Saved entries
[Start of section]
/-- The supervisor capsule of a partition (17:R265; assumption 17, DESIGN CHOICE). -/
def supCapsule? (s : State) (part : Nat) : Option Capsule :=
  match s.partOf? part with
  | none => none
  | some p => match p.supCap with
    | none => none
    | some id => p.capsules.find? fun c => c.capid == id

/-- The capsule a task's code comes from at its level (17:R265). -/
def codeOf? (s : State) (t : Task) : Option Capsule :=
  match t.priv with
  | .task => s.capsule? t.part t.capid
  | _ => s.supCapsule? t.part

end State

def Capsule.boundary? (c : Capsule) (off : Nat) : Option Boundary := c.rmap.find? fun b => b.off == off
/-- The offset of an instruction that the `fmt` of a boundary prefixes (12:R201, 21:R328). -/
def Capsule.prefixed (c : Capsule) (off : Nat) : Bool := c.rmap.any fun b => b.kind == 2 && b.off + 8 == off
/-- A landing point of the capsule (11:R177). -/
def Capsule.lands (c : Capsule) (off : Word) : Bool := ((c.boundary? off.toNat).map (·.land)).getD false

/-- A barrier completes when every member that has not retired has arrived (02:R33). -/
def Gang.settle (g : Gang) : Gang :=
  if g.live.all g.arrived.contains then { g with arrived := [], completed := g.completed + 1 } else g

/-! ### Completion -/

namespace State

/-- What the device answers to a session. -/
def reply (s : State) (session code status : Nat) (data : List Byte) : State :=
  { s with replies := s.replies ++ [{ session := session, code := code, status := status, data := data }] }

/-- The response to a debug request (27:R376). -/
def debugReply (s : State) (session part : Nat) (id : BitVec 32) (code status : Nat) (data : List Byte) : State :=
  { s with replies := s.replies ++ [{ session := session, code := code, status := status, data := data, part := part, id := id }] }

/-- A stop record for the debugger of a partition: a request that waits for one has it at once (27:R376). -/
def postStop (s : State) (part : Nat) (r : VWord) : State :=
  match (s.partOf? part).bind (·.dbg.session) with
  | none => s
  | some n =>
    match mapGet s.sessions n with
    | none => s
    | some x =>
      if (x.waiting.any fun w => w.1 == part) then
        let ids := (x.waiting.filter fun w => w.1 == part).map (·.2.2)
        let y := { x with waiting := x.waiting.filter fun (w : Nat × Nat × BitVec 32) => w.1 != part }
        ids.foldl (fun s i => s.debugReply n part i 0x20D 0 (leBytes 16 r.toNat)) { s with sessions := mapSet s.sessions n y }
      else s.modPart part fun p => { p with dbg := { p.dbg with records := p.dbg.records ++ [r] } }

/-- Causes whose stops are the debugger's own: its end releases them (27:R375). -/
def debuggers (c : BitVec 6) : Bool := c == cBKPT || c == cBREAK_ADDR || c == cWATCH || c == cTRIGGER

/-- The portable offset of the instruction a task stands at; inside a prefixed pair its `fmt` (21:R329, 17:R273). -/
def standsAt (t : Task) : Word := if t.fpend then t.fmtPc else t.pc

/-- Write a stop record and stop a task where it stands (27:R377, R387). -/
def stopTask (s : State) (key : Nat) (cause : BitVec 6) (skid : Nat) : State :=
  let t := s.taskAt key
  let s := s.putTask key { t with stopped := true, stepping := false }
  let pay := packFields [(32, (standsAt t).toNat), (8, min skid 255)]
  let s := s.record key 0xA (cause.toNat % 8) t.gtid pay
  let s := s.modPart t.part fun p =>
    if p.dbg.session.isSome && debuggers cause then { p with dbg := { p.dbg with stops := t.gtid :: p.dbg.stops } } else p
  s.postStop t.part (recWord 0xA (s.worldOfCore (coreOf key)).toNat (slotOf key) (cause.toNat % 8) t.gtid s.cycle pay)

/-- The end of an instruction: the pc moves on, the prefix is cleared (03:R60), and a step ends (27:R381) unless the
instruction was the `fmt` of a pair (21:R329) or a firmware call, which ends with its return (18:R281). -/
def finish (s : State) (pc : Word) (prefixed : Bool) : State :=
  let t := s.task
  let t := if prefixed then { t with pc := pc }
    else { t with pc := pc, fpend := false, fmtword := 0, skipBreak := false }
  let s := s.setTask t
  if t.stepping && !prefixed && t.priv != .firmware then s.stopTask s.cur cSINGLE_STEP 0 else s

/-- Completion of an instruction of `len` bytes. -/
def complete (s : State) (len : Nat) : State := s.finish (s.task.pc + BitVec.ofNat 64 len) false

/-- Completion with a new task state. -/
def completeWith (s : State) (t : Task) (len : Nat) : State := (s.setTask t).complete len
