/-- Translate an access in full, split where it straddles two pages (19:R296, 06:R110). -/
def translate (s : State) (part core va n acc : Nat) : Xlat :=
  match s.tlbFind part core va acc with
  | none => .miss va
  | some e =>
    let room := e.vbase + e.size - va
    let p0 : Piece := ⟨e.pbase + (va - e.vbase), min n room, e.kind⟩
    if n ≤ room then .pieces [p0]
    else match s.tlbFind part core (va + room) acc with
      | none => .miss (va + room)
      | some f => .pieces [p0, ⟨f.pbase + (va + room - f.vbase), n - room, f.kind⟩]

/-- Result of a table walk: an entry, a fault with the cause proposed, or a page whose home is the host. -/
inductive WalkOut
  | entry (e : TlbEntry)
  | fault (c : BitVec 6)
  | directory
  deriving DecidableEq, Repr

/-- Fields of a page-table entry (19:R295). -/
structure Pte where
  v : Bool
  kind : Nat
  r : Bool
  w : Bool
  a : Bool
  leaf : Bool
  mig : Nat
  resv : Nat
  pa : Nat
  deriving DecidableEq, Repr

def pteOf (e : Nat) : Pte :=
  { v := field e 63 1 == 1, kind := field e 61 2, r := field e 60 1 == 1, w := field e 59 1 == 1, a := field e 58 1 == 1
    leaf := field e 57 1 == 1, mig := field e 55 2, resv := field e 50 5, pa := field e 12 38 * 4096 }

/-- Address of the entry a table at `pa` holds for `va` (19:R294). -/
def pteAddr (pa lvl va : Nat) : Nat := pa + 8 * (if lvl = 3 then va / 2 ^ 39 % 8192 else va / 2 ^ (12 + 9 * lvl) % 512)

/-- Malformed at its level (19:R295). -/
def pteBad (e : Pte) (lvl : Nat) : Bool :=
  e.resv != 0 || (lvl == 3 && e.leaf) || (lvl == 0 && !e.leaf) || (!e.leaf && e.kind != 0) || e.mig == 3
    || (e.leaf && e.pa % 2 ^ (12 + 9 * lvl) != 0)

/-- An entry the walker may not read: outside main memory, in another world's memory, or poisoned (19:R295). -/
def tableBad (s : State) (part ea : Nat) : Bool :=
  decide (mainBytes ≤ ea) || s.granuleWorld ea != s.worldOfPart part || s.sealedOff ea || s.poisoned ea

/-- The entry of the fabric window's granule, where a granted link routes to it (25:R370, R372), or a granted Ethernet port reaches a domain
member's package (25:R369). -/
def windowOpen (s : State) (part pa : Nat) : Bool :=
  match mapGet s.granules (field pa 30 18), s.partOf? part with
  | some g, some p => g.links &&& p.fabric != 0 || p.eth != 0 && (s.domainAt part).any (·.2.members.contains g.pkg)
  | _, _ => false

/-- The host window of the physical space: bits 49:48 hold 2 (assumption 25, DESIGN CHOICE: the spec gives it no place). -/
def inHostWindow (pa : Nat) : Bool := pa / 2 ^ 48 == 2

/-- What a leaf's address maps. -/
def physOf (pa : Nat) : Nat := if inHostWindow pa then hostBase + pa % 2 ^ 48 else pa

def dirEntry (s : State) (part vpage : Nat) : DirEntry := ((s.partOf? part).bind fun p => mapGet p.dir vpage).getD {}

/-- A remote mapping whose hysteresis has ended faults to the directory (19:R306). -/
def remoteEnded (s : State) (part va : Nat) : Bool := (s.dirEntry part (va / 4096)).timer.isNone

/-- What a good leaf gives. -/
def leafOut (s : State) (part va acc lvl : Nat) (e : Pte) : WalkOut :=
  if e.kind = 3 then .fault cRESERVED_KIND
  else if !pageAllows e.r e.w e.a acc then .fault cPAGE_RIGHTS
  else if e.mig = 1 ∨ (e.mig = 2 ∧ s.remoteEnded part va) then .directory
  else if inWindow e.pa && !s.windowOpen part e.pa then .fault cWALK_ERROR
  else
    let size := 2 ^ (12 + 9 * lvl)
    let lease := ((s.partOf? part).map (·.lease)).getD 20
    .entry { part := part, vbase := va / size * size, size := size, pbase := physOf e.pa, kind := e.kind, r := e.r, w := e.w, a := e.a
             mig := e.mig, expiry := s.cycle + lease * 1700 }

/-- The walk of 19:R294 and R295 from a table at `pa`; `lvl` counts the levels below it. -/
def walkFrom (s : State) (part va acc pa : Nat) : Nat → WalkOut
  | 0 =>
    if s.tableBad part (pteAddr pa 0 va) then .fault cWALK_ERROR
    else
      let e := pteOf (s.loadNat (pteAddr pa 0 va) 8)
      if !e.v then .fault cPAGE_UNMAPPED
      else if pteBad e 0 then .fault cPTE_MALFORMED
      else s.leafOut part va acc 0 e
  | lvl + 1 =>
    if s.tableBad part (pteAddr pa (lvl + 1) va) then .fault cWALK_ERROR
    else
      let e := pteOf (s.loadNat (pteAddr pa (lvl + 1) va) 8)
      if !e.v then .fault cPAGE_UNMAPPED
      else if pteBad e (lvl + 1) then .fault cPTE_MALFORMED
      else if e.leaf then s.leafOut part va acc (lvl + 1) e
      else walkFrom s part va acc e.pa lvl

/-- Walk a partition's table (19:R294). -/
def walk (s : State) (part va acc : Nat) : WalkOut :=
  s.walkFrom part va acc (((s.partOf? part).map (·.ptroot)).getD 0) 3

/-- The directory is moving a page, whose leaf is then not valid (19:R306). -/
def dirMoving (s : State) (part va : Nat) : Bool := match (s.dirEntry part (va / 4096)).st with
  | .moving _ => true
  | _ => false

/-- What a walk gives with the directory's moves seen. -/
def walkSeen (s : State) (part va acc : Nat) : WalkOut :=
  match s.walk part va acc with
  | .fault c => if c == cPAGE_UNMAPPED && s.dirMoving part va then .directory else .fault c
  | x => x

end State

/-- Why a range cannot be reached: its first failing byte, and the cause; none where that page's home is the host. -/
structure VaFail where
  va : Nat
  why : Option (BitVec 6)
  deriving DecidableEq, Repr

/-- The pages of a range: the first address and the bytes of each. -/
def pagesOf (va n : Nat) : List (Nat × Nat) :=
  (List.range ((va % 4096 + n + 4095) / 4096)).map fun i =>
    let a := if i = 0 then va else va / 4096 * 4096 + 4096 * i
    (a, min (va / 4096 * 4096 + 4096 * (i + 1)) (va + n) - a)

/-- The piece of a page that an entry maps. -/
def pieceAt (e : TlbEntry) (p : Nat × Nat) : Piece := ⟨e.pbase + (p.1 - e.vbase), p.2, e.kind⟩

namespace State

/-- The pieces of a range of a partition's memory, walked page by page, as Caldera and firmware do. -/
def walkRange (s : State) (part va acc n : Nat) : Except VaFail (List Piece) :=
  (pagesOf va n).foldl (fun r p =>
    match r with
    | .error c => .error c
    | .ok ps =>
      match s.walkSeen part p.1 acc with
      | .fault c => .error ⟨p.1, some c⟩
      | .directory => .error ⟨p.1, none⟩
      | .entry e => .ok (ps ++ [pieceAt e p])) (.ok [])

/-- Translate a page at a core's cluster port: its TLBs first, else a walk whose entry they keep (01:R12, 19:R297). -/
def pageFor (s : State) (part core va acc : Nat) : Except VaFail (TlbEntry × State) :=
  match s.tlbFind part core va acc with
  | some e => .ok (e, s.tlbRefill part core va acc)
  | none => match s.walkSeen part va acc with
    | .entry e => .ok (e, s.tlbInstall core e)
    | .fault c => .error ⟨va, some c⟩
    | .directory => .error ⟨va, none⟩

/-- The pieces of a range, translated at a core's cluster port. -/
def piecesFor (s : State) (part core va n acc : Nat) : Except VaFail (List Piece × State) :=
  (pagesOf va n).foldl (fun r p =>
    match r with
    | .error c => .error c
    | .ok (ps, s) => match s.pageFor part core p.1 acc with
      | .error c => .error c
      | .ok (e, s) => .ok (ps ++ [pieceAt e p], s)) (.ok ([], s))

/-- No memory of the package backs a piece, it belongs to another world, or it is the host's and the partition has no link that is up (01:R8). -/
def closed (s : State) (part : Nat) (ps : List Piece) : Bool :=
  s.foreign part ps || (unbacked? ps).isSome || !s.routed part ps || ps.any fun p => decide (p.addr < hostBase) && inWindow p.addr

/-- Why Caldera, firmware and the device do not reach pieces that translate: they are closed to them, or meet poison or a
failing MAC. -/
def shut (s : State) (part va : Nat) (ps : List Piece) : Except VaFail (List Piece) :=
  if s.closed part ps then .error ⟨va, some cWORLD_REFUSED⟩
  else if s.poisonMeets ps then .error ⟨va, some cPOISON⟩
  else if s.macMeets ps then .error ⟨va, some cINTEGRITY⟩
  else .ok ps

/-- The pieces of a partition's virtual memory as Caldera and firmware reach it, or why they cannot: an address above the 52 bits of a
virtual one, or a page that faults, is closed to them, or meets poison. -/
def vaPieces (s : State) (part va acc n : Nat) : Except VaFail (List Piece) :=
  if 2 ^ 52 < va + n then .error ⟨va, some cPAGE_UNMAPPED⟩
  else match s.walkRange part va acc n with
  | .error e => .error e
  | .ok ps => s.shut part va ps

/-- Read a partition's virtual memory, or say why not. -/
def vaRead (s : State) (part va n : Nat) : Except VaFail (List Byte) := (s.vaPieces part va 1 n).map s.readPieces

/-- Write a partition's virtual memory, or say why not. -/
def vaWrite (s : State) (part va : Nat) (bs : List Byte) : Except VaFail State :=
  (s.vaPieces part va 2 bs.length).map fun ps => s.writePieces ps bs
[End of section]
_EXERCISE AIM_
Nothing but the lines above from the one containing "def codeOf? (s" through the one containing "def Capsule.lands (c" should appear in the answer, each repeated exactly.

_ANSWER FOR THIS EXERCISE_
def codeOf? (s : State) (t : Task) : Option Capsule :=
  match t.priv with
  | .task => s.capsule? t.part t.capid
  | _ => s.supCapsule? t.part

end State

def Capsule.boundary? (c : Capsule) (off : Nat) : Option Boundary := c.rmap.find? fun b => b.off == off
/-- The offset of an instruction that the `fmt` of a boundary prefixes (12:R201, 21:R328). -/
def Capsule.prefixed (c : Capsule) (off : Nat) : Bool := c.rmap.any fun b => b.kind == 2 && b.off + 8 == off
/-- A landing point of the capsule (11:R177). -/
def Capsule.lands (c : Capsule) (off : Word) : Bool := ((c.boundary? off.toNat).map (·.land)).getD false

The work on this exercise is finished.